PROBLEM TO SOLVE – At the line containing "List.replicate 13 (.error", begin repeating lines exactly, and stop only after the final line of the records below.

MATERIAL SHOWN: Begin

-- ==== Sys2Proof/Tests/Slice0.lean ====
section
/-!
SUPPORT. Own tests: the WellFormed smoke, one decoding per constructor from words written out by the
spec's fields, single-step vectors of spec 95, and a witness for the hypotheses of every statement.
Expected values come from the spec's tables, never from the model.
-/

open Sys2Proof Sys2Proof.Machine

namespace Sys2Proof.Tests

/-! ### WellFormed smoke -/

theorem test_wellFormed_refuses_ksf_same_destination :
    Instr.wellFormed (.ksf 2 2 1 0) = false := by decide

theorem test_wellFormed_accepts_ksf : Instr.wellFormed (.ksf 2 1 1 0) = true := by decide

/-! ### Decoding, from the fields of 30 R57 (words of 30 R64 and 95 section 3.1 where it has one) -/

theorem test_decode_ldi : decode (0x01#8 ++ 0x1#4 ++ 0#20) = .ok (.ldi 1) := by decide
theorem test_decode_rd : decode 0x02070000 = .ok (.rdReg 7) := by decide
theorem test_decode_rds : decode 0x03F00000 = .ok (.rds 15) := by decide
theorem test_decode_setbit : decode 0x102103C0 = .ok (.setbit 2 1 15 0) := by decide
theorem test_decode_setbit_last : decode 0x1010003F = .ok (.setbit 1 0 0 63) := by decide
theorem test_decode_apply : decode 0x11210005 = .ok (.apply 2 1 .p) := by decide
theorem test_decode_perm : decode 0x12000001 = .ok (.perm 0 0 true) := by decide
theorem test_decode_ksf : decode 0x20213000 = .ok (.ksf 2 3 1 0) := by decide
theorem test_decode_frnd : decode 0x30002000 = .ok (.frnd 0 0 2) := by decide
theorem test_decode_swap : decode 0x31000000 = .ok (.swap 0 0) := by decide
theorem test_decode_ksr : decode 0x40020005 = .ok (.ksr 2 5) := by decide
theorem test_decode_ldc : decode 0x414000FF = .ok (.ldc 4 255) := by decide
theorem test_decode_ldp : decode 0x4240003F = .ok (.ldp 4 63) := by decide
theorem test_decode_ksrch : decode 0x5043050F = .ok (.ksrch 4 3 0 5 15) := by decide
theorem test_decode_enc : decode 0x51740000 = .ok (.enc 7 4 0) := by decide

/-- The encoder gives the words of 30 R64. -/
theorem test_encode_worked :
    encode (.setbit 1 0 63 0) = 0x10100FC0 ∧ encode (.ksf 2 1 1 15) = 0x2021100F ∧
    encode (.ksrch 4 3 0 5 0) = 0x50430500 ∧ encode (.ldp 5 5) = 0x42500005 ∧
    encode (.perm 0 0 true) = 0x12000001 ∧ encode (.ldc 4 127) = 0x4140007F := by decide

/-- The illegal words of 95 V42, by why they are illegal. -/
theorem test_illegal_reserved_opcode :
    [0x00000000, 0xFFFFFFFF, 0x04000000, 0x13000000, 0x52000000].map decode =
      List.replicate 5 (.error .reservedOpcode) := by decide

theorem test_illegal_must_be_zero :
    [0x01110000, 0x02100000, 0x10101000, 0x11210012, 0x12000002, 0x20211100, 0x30002001, 0x31001000,
      0x40130000, 0x41410000, 0x42500040, 0x50430510, 0x51610001].map decode =
      List.replicate 13 (.error .mustBeZero) := by decide

theorem test_illegal_operands :
    [0x11210006, 0x1121000F, 0x20212000].map decode =
      [.error .reservedTable, .error .reservedTable, .error .ksfSameDestination] := by decide

theorem test_decodeTableWord : decodeTableWord 32 0x42500005 = some (.ldp 5 5) := by decide

theorem test_assembly_ksf : assembly 0 (.ksf 2 1 1 15) = "KSF x2, x1, x1, 15" := by decide +kernel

MATERIAL SHOWN: End

ANSWER TO THIS PROBLEM –
      List.replicate 13 (.error .mustBeZero) := by decide

theorem test_illegal_operands :
    [0x11210006, 0x1121000F, 0x20212000].map decode =
      [.error .reservedTable, .error .reservedTable, .error .ksfSameDestination] := by decide

theorem test_decodeTableWord : decodeTableWord 32 0x42500005 = some (.ldp 5 5) := by decide

theorem test_assembly_ksf : assembly 0 (.ksf 2 1 1 15) = "KSF x2, x1, x1, 15" := by decide +kernel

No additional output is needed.